Heterogeneous multi-core architectures consisting of CPUs and GPUs are commonplace in today’s embedded systems. These architectures offer potential for energy efficient computing if the application task is mapped to the right core. Realizing such potential is challenging due to the complex and evolving nature of hardware and applications. This paper presents an automatic approach to map OpenCL kernels onto heterogeneous multi-cores for a given optimization criterion – whether it is faster runtime, lower energy consumption or a trade-off between them. This is achieved by developing a machine learning based approach to predict which processor to use to run the OpenCL kernel and the host program, and at what frequency the processor should operate. Instead of hand-tuning a model for each optimization metric, we use machine learning to develop a unified framework that first automatically learns the optimization heuristic for each metric off-line, then uses the learned knowledge to schedule OpenCL kernels at runtime based on code and runtime information of the program.
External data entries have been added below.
-- ==== Sys2Proof/Laws/Decode.lean ====
section
/-! SUPPORT. A sequence operand with its end mark, there and back: the part of a transaction that has no fixed length. -/

namespace Sys2Proof

/-- What was written is read, whatever follows. -/
theorem takeSeq_encodeSeq (bs rest : ByteSeq) : takeSeq (encodeSeq bs ++ rest) = .ok (bs, rest) := by
  induction bs with
  | nil => cases rest <;> simp [encodeSeq, takeSeq]
  | cons b bs ih => simp [encodeSeq, takeSeq, ih]

/-- What was read had been written so. -/
theorem encodeSeq_of_takeSeq : ∀ {bs data rest : ByteSeq}, takeSeq bs = .ok (data, rest) → bs = encodeSeq data ++ rest
  | [], _, _, h => by simp [takeSeq] at h
  | [m], data, rest, h => by
    simp only [takeSeq] at h
    split_ifs at h with h0
    simp only [Except.ok.injEq, Prod.mk.injEq] at h
    rw [← h.1, ← h.2, h0]; rfl
  | m :: b :: bs, data, rest, h => by
    simp only [takeSeq] at h
    split_ifs at h with h0 h1
    · simp only [Except.ok.injEq, Prod.mk.injEq] at h
      rw [← h.1, ← h.2, h0]; rfl
    · cases hr : takeSeq bs with
      | error e => simp [hr] at h
      | ok p =>
        simp only [hr, Except.ok.injEq, Prod.mk.injEq] at h
        have ih := encodeSeq_of_takeSeq (data := p.1) (rest := p.2) (by rw [hr])
        rw [← h.1, ← h.2, h1, ih]; rfl

/-- A byte is its number written as a byte. -/
theorem ofNat_toNat_byte (b : Byte) : BitVec.ofNat 8 b.toNat = b := by simp

theorem map_toNat_ofNat {data : List Nat} (h : data.all isByte = true) :
    (data.map (BitVec.ofNat 8)).map BitVec.toNat = data := by
  induction data with
  | nil => rfl
  | cons n ns ih =>
    simp only [List.all_cons, Bool.and_eq_true, isByte, decide_eq_true_eq] at h
    simp only [List.map_cons, BitVec.toNat_ofNat]
    rw [ih (by simpa [isByte] using h.2), Nat.mod_eq_of_lt h.1]

theorem map_ofNat_toNat (data : ByteSeq) : (data.map BitVec.toNat).map (BitVec.ofNat 8) = data := by
  induction data with
  | nil => rfl
  | cons b bs ih => simp only [List.map_cons, ofNat_toNat_byte, ih]

theorem all_isByte_map_toNat (data : ByteSeq) : (data.map BitVec.toNat).all isByte = true := by
  simp only [List.all_eq_true, List.mem_map, isByte, decide_eq_true_eq, forall_exists_index, and_imp]
  rintro _ b - rfl
  exact b.isLt

end Sys2Proof
end

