-- ==== Sys2Proof/Laws/HostSide.lean ====
section
/-! SUPPORT. What a sequence of operations can do, and the rounding of the host's mean. -/

namespace Sys2Proof.Machine

/-- Every sequence of operations completes, under the same constants (70_reset_and_hazards.md R225, 10_state.md R27). -/
theorem runOps_completes (ops : List Instr) (s : State) : ∃ t answers, runOps ops s = .next (t, answers) ∧ t.cfg = s.cfg := by
  induction ops generalizing s with
  | nil => exact ⟨s, [], rfl, rfl⟩
  | cons i ops ih =>
    obtain ⟨s', e, h⟩ := exec_effect i s
    obtain ⟨t, answers, e', hc⟩ := ih s'
    refine ⟨t, s'.answer.toList ++ answers, by simp only [runOps, e, e'], hc.trans ?_⟩
    rcases h with ⟨_, _, rfl, _⟩ | ⟨_, _, rfl⟩ | ⟨_, _, _, rfl⟩ | ⟨_, _, _, _, rfl, _⟩ | ⟨_, rfl⟩ <;> rfl

/-- The rounded mean is at most half a tenth from the mean (45_host_poller.md R164). -/
theorem roundTenths_near (tieUp : Int → Bool) (sum : Int) {count : Nat} (h : 0 < count) :
    2 * (sum - roundTenths tieUp sum count * count).natAbs ≤ count := by
  have hd := Int.emod_add_mul_ediv sum count
  have h0 := Int.emod_nonneg sum (b := (count : Int)) (by omega)
  have h1 := Int.emod_lt_of_pos sum (b := (count : Int)) (by omega)
  rw [Int.mul_comm] at hd
  simp only [roundTenths]
  generalize sum / (count : Int) = q at *
  generalize sum % (count : Int) = r at *
  split_ifs <;> (try rw [Int.add_mul]) <;> omega

end Sys2Proof.Machine
end

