/-- The invariant does not speak of the request port. -/
theorem setRequest_inv {r : ByteSeq} : (s.setRequest r).Inv ↔ s.Inv := Iff.rfl

end Sys2Proof.Machine
end

section
/-! The statements about the invariant (20_memory.md). -/

namespace Sys2Proof.Machine

/-- Settles O53: a step waits, or runs one operation, which keeps each part of the invariant. -/
theorem stepKeepsTheInvariant : Obligations.StepKeepsTheInvariant := by
  intro s t hs h
  obtain rfl | ⟨i, rest, -, he⟩ := step_next_cases h
  · exact hs
  · exact exec_keeps_inv (setRequest_inv.mpr hs) he

/-- Settles O54: no bytes fit in any capacity, `FAULT` is 0, and no answer stands on the interface. -/
theorem resetHasTheInvariant : Obligations.ResetHasTheInvariant := by
  have hcap : State.reset.withinCap := exceedsCap_eq_false.mpr fun _ _ => Nat.zero_le _
  have hanswer : State.reset.answer = none := rfl
  exact ⟨hcap, .inl rfl, by simp [hanswer]⟩

end Sys2Proof.Machine
end

section
/-! The decoder both ways: what each operation's decoder reads, and that `decode` reads exactly what `encode` writes (30_encoding.md R79,
R81; log entry 3). -/

namespace Sys2Proof

variable {bs rest bytes : ByteSeq} {i : Instr}

theorem Frame.wf_iff {f : Frame} : f.wf = true ↔ f.payload.length = f.size.toNat := beq_iff_eq

/-- Reading a sequence operand takes exactly its encoding. -/
theorem takeSeq_eq_ok {data : ByteSeq} : takeSeq bs = .ok (data, rest) ↔ bs = encodeSeq data ++ rest :=
  ⟨encodeSeq_of_takeSeq, fun h => h ▸ takeSeq_encodeSeq data rest⟩

/-! The operations whose one operand is a sequence differ in the constructor only. -/

theorem decodeCrc8_eq_map (bs : ByteSeq) :
    decodeCrc8 bs = (takeSeq bs).map (Prod.map (fun data => .crc8 (data.map BitVec.toNat)) id) := by
  unfold decodeCrc8; cases takeSeq bs <;> rfl

theorem decodeTrydec_eq_map (bs : ByteSeq) : decodeTrydec bs = (takeSeq bs).map (Prod.map .trydec id) := by
  unfold decodeTrydec; cases takeSeq bs <;> rfl

theorem decodeFeed_eq_map (bs : ByteSeq) : decodeFeed bs = (takeSeq bs).map (Prod.map .feed id) := by
  unfold decodeFeed; cases takeSeq bs <;> rfl

theorem takeSeq_map_eq_ok {k : ByteSeq → Instr} :
    (takeSeq bs).map (Prod.map k id) = .ok (i, rest) ↔ ∃ data, bs = encodeSeq data ++ rest ∧ i = k data := by
  simp only [← takeSeq_eq_ok]
  cases takeSeq bs with
  | error e => simp [Except.map]
  | ok p => simp [Except.map, Prod.ext_iff, eq_comm, and_comm]

theorem decodeEncreq_eq_ok :
    decodeEncreq bs = .ok (i, rest) ↔
      ∃ sender destinationId memoryAddress : Byte, bs = sender :: destinationId :: memoryAddress :: rest ∧
        i = .encreq sender.toNat destinationId.toNat memoryAddress.toNat := by
  constructor
  · intro h
    match bs, h with
    | x :: y :: z :: _, rfl => exact ⟨x, y, z, rfl, rfl⟩
  · rintro ⟨x, y, z, rfl, rfl⟩
    rfl

theorem decodeXmeas_eq_ok :
    decodeXmeas bs = .ok (i, rest) ↔
      ∃ f : Frame, f.wf = true ∧ bs = f.cid :: f.size :: (encodeSeq f.payload ++ rest) ∧ i = .xmeas f := by
  constructor
  · intro h
    match bs, h with
    | cid :: size :: bs, h =>
      cases ht : takeSeq bs with
      | error e => simp [decodeXmeas, ht] at h
      | ok p =>
        simp only [decodeXmeas, ht] at h
        split_ifs at h with hl
        obtain ⟨rfl, rfl⟩ : _ = i ∧ p.2 = rest := by simpa using h
        exact ⟨⟨cid, size, p.1⟩, Frame.wf_iff.mpr hl, by rw [← takeSeq_eq_ok.mp ht], rfl⟩
  · rintro ⟨f, hf, rfl, rfl⟩
    simp [decodeXmeas, takeSeq_encodeSeq, Frame.wf_iff.mp hf]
We apply our approach to a set of representative OpenCL benchmarks and evaluate it on an ARM big.LITTLE mobile platform. Our approach achieves over 93% of the performance delivered by a perfect predictor.We obtain, on average, 1.2x, 1.6x, and 1.8x improvement respectively for runtime, energy consumption and the energy delay product when compared to a comparative heterogeneous-aware OpenCL task mapping scheme.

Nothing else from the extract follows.